Collected data:
···

-- ==== Sys2Proof/Tests/Slice0.lean ====
section
/-! SUPPORT. Tests on fixed values, each expected result taken from the spec (95_test_vectors.md, or the rule named beside it), and for each obligation with hypotheses a state that meets them all. -/

namespace Sys2Proof.Tests

open Sys2Proof.Machine Sys2Proof.Safety

/-! Small states -/

/-- Widths 0, 2, 3, 4, 5, 6, 7, 8 for codes 0 to 7 (the table of the spec's vectors); 8 bytes of CODED, one block
of OUT, 4 bytes of TMP. -/
def small : Params :=
  { wtab := #v[0, 2, 3, 4, 5, 6, 7, 8], accum := false, codedWords := 2, outBlocks := 0, tmpCap := 4 }

/-- The same with 64 bytes of CODED and of TMP. -/
def roomy : Params := { small with codedWords := 16, tmpCap := 64 }

/-- A memory that lists the given bytes from address 0 on. -/
def holding (bytes : List Byte) : Memory :=
  { Memory.unspecified 0 with cells := bytes.zipIdx.map fun c => (c.2, c.1) }

/-- Straight after reset, with those parameters. -/
def idle (p : Params) : State := { State.reset with params := p }

/-- V1 after its first read: eight bytes loaded, one delivered. -/
def reading : State :=
  { idle small with
    coded := holding [0x12, 0x34, 0x56, 0x78, 0x9A, 0xBC, 0xDE, 0xF0]
    win := 0x00345678, nbits := 24, boff := 4, plen := 8, bitpos := 8 }

/-- P7 when its DECODE has been submitted: the header comes next. -/
def atHeader : State :=
  { idle small with
    coded := holding [0x00, 0x00, 0x43, 0x39, 0xAB, 0xCD, 0xE0, 0x00]
    plen := 8, a0 := 8, st := .busy, dstate := .readHeader }

/-- P7 after HDR: a run-length field comes next. -/
def atRunHead : State :=
  { atHeader with
    win := 0x339, nbits := 14, boff := 4, bitpos := 18, skip := 1, strip := 2, dstate := .decodeRuns }

/-- P7 after its run head: six samples of width 4 come. -/
def atSample : State :=
  { atRunHead with win := 9, nbits := 4, bitpos := 28, runrem := 6, wcode := 3, w := 4 }

/-- P7 after three samples, 1, 2, 3. -/
def atFourthSample : State :=
  { atSample with
    win := 0xCDE000, nbits := 24, boff := 8, bitpos := 40, runrem := 3
    cnt := 3, alloc := 0x100000, act := 3, out := holding [1, 2, 3] }

/-- P7 after its six samples: END comes. -/
def atEnd : State :=
  { atSample with
    win := 0, nbits := 12, boff := 8, bitpos := 52, runrem := 0
    cnt := 6, alloc := 0x100000, act := 8, out := holding [1, 2, 3, 5, 6, 8] }

/-- P13 when its END has been read: six samples in coded order, two lanes, and a window of 2. -/
def atClosing : State :=
  { atEnd with
    out := holding [1, 2, 3, 4, 5, 6], act := 6, alloc := 6, skip := 2, strip := 1, a1 := 2
    win := 0, nbits := 5, bitpos := 59, dstate := .done }

/-- P14 at the claim that fails: OUT is full. -/
def outFull : State :=
  { atSample with cnt := 0x100000, alloc := 0x100000, w := 0, wcode := 0 }

/-- V33 after its fault. -/
def faulted : State := { idle small with st := .fault, cause := .resourceCoded, a0 := 9 }

/-- XFORM's operands over an OUT that holds 0, 1, 2, ... -/
def lanesOf (p : Params) (n lanes window : Word) : State :=
  { idle p with out := holding [0, 1, 2, 3, 4, 5, 6, 7, 8, 9], a0 := n, a1 := lanes, a2 := window }

/-- The outcome is a next state and it has the property. -/
def nextWith (o : Host.Outcome State Fault Refusal) (good : State → Bool) : Bool :=
  match o with
  | .next t => good t
  | .fault _ => false
  | .refused _ => false

theorem exists_next {o : Host.Outcome State Fault Refusal} {good : State → Bool} (h : nextWith o good = true) :
    ∃ t, o = .next t ∧ good t = true := by
  cases o with
  | next t => exact ⟨t, rfl, h⟩
  | fault r => cases h
  | refused r => cases h

/-! Decoding: for each constructor a word written out from the encoding tables of 30_encoding.md -/

/-- R91: K = 01, S = 0000000000000001, then bits of the next field. -/
theorem test_decode_hdr :
    decode .header 0b01_0000000000000001_00001100110010#32 = .ok (.hdr 1 1) := by decide

/-- R92: N = 0000110, C = 0 to 7. -/
theorem test_decode_runC0 : decode .runHead 0b0000110_000_1111111111111111111111#32 = .ok (.runC0 6) := by decide
theorem test_decode_runC1 : decode .runHead 0b0000110_001_1111111111111111111111#32 = .ok (.runC1 6) := by decide
theorem test_decode_runC2 : decode .runHead 0b0000110_010_1111111111111111111111#32 = .ok (.runC2 6) := by decide
theorem test_decode_runC3 : decode .runHead 0b0000110_011_1111111111111111111111#32 = .ok (.runC3 6) := by decide
theorem test_decode_runC4 : decode .runHead 0b0000110_100_1111111111111111111111#32 = .ok (.runC4 6) := by decide
theorem test_decode_runC5 : decode .runHead 0b0000110_101_1111111111111111111111#32 = .ok (.runC5 6) := by decide
theorem test_decode_runC6 : decode .runHead 0b0000110_110_1111111111111111111111#32 = .ok (.runC6 6) := by decide
theorem test_decode_runC7 : decode .runHead 0b1111111_111_0000000000000000000000#32 = .ok (.runC7 127) := by decide

/-- R93: seven zero bits; the three bits after them are no code. -/
theorem test_decode_end : decode .runHead 0b0000000_111_0000000000000000000000#32 = .ok .endRec := by decide

/-- R94: W = 4, F = 1001; no bits at W = 0; the whole word at W = 32. -/
theorem test_decode_sample :
    decode (.residual 4) 0b1001_1010101111001101111000000000#32 = .ok (.sample 4 9)
      ∧ decode (.residual 0) 0xFFFFFFFF#32 = .ok (.sample 0 0)
      ∧ decode (.residual 32) 0x8000012C#32 = .ok (.sample 32 0x8000012C)
      ∧ decode (.residual 33) 0#32 = .error .residualWidth := by decide

/-- R101: OP in bits 31 to 28, zeros, IMM in bits 7 to 0. -/
theorem test_decode_initbuffer : decode .command 0b0001_00000000000000000000_00000000#32 = .ok .initbuffer := by decide
theorem test_decode_clearbits : decode .command 0b0010_00000000000000000000_00000000#32 = .ok .clearbits := by decide
theorem test_decode_loadbits : decode .command 0b0011_00000000000000000000_00000000#32 = .ok .loadbits := by decide
theorem test_decode_readbits : decode .command 0b0100_00000000000000000000_00100000#32 = .ok (.readbits 32) := by decide
theorem test_decode_decode : decode .command 0b0101_00000000000000000000_00000000#32 = .ok .decode := by decide
theorem test_decode_xformF : decode .command 0b0110_00000000000000000000_00000000#32 = .ok .xformF := by decide
theorem test_decode_xformR : decode .command 0b0110_00000000000000000000_00000001#32 = .ok .xformR := by decide

/-- V31: the refused command words. -/
theorem test_decode_reserved_commands :
    decode .command 0x00000000#32 = .error .reservedOp
      ∧ decode .command 0x70000000#32 = .error .reservedOp
      ∧ decode .command 0xF0000000#32 = .error .reservedOp
      ∧ decode .command 0x50000100#32 = .error .reservedBits
      ∧ decode .command 0x50000001#32 = .error .reservedImm
      ∧ decode .command 0x60000002#32 = .error .reservedImm
      ∧ decode .command 0x60000080#32 = .error .reservedImm := by
  refine ⟨?_, ?_, ?_, ?_, ?_, ?_, ?_⟩ <;> decide

/-- V10: the refused reader commands. -/
theorem test_decode_reserved_reads :
    decode .command 0x40000000#32 = .error .readWidth
      ∧ decode .command 0x40000021#32 = .error .readWidth
      ∧ decode .command 0x4000003F#32 = .error .readWidth
      ∧ decode .command 0x40000048#32 = .error .reservedImm
      ∧ decode .command 0x40000108#32 = .error .reservedBits
      ∧ decode .command 0x10000001#32 = .error .reservedImm
      ∧ decode .command 0x20000080#32 = .error .reservedImm
      ∧ decode .command 0x30000001#32 = .error .reservedImm := by
  refine ⟨?_, ?_, ?_, ?_, ?_, ?_, ?_, ?_⟩ <;> decide

/-- The table's numbering: the first byte of a record is its low byte; RUN c=3 of R106 is the bytes 0C C0. -/
theorem test_decodeTableWord :
    decodeTableWord 24 0x400040 = some (.hdr 1 1) ∧ decodeTableWord 16 0xC00C = some (.runC3 6)
      ∧ decodeTableWord 8 0 = some .endRec ∧ decodeTableWord 0 0 = some (.sample 0 0)
      ∧ decodeTableWord 32 0x60000001 = some .xformR := by decide

/-! WellFormed: an ill-formed term for each check -/

/-- R92: a run length is 1 to 127. -/
theorem test_wf_refuses_empty_runs :
    ∀ i ∈ [Instr.runC0 0, .runC1 0, .runC2 0, .runC3 0, .runC4 0, .runC5 0, .runC6 0, .runC7 0],
      i.wf = false := by decide

/-- R31 and R94: a width above 32; a field with more bits than its width. -/
theorem test_wf_refuses_bad_fields :
    (Instr.sample 33 0).wf = false ∧ (Instr.sample 4 16).wf = false ∧ (Instr.sample 0 1).wf = false
      ∧ (Instr.sample 4 15).wf = true ∧ (Instr.sample 32 0xFFFFFFFF).wf = true := by decide

/-- R102: READBITS widths 0 and 33. -/
theorem test_wf_refuses_bad_widths :
    (Instr.readbits 0).wf = false ∧ (Instr.readbits 33).wf = false ∧ (Instr.readbits 32).wf = true := by decide

/-! One step of each instruction -/

/-- P7's header: SKIP = 1, STRIP = 2, BITPOS = 18. -/
theorem test_hdr_step :
    nextWith (step atHeader) (fun t =>
      t.skip = 1 ∧ t.strip = 2 ∧ t.win = 0x339 ∧ t.nbits = 14 ∧ t.bitpos = 18 ∧ t.dstate = .decodeRuns) = true := by
  decide

/-- R141: S = 0xFFFF gives STRIP = 65536, K = 3 gives SKIP = 4. -/
theorem test_hdr_largest :
    nextWith (exec (.hdr 3 0xFFFF) atHeader) (fun t => t.skip = 4 ∧ t.strip = 65536) = true := by decide

/-- R143: `0000110 011` sets RUNREM = 6, WCODE = 3, W = 4. -/
theorem test_run_step :
    nextWith (step atRunHead) (fun t =>
      t.runrem = 6 ∧ t.wcode = 3 ∧ t.w = 4 ∧ t.win = 9 ∧ t.nbits = 4 ∧ t.bitpos = 28) = true := by decide

/-- Each code takes its own entry of WTAB (R143). -/
theorem test_run_widths :
    ∀ c ∈ [(Instr.runC0 1, 0#6), (.runC1 1, 2#6), (.runC2 1, 3#6), (.runC3 1, 4#6), (.runC4 1, 5#6),
        (.runC5 1, 6#6), (.runC6 1, 7#6), (.runC7 127, 8#6)],
      nextWith (exec c.1 atRunHead) (fun t => t.w = c.2) = true := by decide

/-- P7's END: BITPOS = 59, NBITS = 5, ALLOC = CNT, DSTATE = D_DONE (R144). -/
theorem test_end_step :
    nextWith (step atEnd) (fun t =>
      t.alloc = 6 ∧ t.cnt = 6 ∧ t.dstate = .done ∧ t.bitpos = 59 ∧ t.nbits = 5 ∧ t.win = 0) = true := by decide

/-- R145's example: pred = 1, r = 4, s = 5. -/
theorem test_sample_step :
    nextWith (step atFourthSample) (fun t =>
      byteAt t .out 3 = 5 ∧ t.act = 5 ∧ t.cnt = 4 ∧ t.runrem = 2 ∧ t.bitpos = 44 ∧ byteAt t .out 2 = 3) = true := by
  decide

/-- V13 with P_ACCUM = 1: 3 + 1 - 8 + 256 = 252; P14: a full OUT faults with STATUS = 0x222. -/
theorem test_sample_wraps_and_faults :
    nextWith (exec (.sample 4 0) { atFourthSample with params := { small with accum := true } })
        (fun t => t.act = 252) = true
      ∧ nextWith (exec (.sample 0 0) outFull) (fun t => statusWord t = 0x222 ∧ t.cnt = 0) = true := by decide

/-- V5. -/
theorem test_initbuffer :
    nextWith (exec .initbuffer reading) (fun t =>
      t.win = 0 ∧ t.nbits = 0 ∧ t.boff = 4 ∧ t.bitpos = 32 ∧ statusWord t = 4) = true := by decide

/-- V6. -/
theorem test_clearbits :
    nextWith (exec .clearbits reading) (fun t =>
      t.boff = 0 ∧ t.plen = 0 ∧ t.bitpos = 0 ∧ t.win = 0x00345678 ∧ t.nbits = 24) = true := by decide

/-- V4: n = 5 pads to 8 and zeroes bytes 5 to 7 only. -/
theorem test_loadbits_pads :
    nextWith (exec .loadbits { idle small with a0 := 5, coded := holding (List.replicate 8 0xFF) }) (fun t =>
      t.plen = 8 ∧ readBytes .coded t.coded 0 8 = [0xFF, 0xFF, 0xFF, 0xFF, 0xFF, 0, 0, 0]) = true := by decide

/-- V33: LOADBITS 9 and LOADBITS 4294967295 fault with STATUS = 0x012. -/
theorem test_loadbits_faults :
    nextWith (exec .loadbits { idle small with a0 := 9 }) (fun t => statusWord t = 0x12) = true
      ∧ nextWith (exec .loadbits { idle small with a0 := 0xFFFFFFFF }) (fun t => statusWord t = 0x12) = true := by
  decide

/-- V1, second and fourth read: within the window; with n = NBITS, where the refill comes at once. -/
theorem test_readbits :
    nextWith (exec (.readbits 8) reading) (fun t => t.rv = 0x34 ∧ t.win = 0x5678 ∧ t.nbits = 16) = true
      ∧ nextWith (exec (.readbits 8) { reading with win := 0x78, nbits := 8 })
          (fun t => t.rv = 0x78 ∧ t.win = 0x9ABCDEF0 ∧ t.nbits = 32 ∧ t.boff = 8) = true := by decide

/-- V2, fifth read: the 12 window bits, then zeros from beyond the buffer. -/
theorem test_readbits_beyond :
    nextWith (exec (.readbits 32) { reading with win := 0xF00, nbits := 12, boff := 8 })
      (fun t => t.rv = 0xF0000000 ∧ t.win = 0 ∧ t.nbits = 12 ∧ t.boff = 8) = true := by decide

/-- DECODE's submission leaves a clear reader at the header, ST = BUSY (R195). -/
theorem test_decode_starts :
    nextWith (exec .decode { reading with a0 := 8 }) (fun t =>
      t.win = 0 ∧ t.nbits = 0 ∧ t.boff = 0 ∧ t.plen = 8 ∧ t.bitpos = 0 ∧ statusWord t = 0x101) = true := by decide

/-- P13: the closing transform with window 2 gives 1, 3, 2, 4, 5, 6 and STATUS = 0x304; P12: STATUS = 0x012. -/
theorem test_decode_ends :
    nextWith (step atClosing) (fun t =>
        readBytes .out t.out 0 6 = [1, 3, 2, 4, 5, 6] ∧ statusWord t = 0x304 ∧ t.cnt = 6) = true
      ∧ nextWith (exec .decode { idle small with a0 := 9 }) (fun t => statusWord t = 0x12 ∧ t.cnt = 0) = true := by
  decide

···

== Exercise instructions ==
Set down again, word for word, the stretch of records from the line with "Memory.unspecified 0 with" to the line with "cnt := 6, alloc", both of those lines included.

== Reply to the exercise ==
  { Memory.unspecified 0 with cells := bytes.zipIdx.map fun c => (c.2, c.1) }

/-- Straight after reset, with those parameters. -/
def idle (p : Params) : State := { State.reset with params := p }

/-- V1 after its first read: eight bytes loaded, one delivered. -/
def reading : State :=
  { idle small with
    coded := holding [0x12, 0x34, 0x56, 0x78, 0x9A, 0xBC, 0xDE, 0xF0]
    win := 0x00345678, nbits := 24, boff := 4, plen := 8, bitpos := 8 }

/-- P7 when its DECODE has been submitted: the header comes next. -/
def atHeader : State :=
  { idle small with
    coded := holding [0x00, 0x00, 0x43, 0x39, 0xAB, 0xCD, 0xE0, 0x00]
    plen := 8, a0 := 8, st := .busy, dstate := .readHeader }

/-- P7 after HDR: a run-length field comes next. -/
def atRunHead : State :=
  { atHeader with
    win := 0x339, nbits := 14, boff := 4, bitpos := 18, skip := 1, strip := 2, dstate := .decodeRuns }

/-- P7 after its run head: six samples of width 4 come. -/
def atSample : State :=
  { atRunHead with win := 9, nbits := 4, bitpos := 28, runrem := 6, wcode := 3, w := 4 }

/-- P7 after three samples, 1, 2, 3. -/
def atFourthSample : State :=
  { atSample with
    win := 0xCDE000, nbits := 24, boff := 8, bitpos := 40, runrem := 3
    cnt := 3, alloc := 0x100000, act := 3, out := holding [1, 2, 3] }

/-- P7 after its six samples: END comes. -/
def atEnd : State :=
  { atSample with
    win := 0, nbits := 12, boff := 8, bitpos := 52, runrem := 0
    cnt := 6, alloc := 0x100000, act := 8, out := holding [1, 2, 3, 5, 6, 8] }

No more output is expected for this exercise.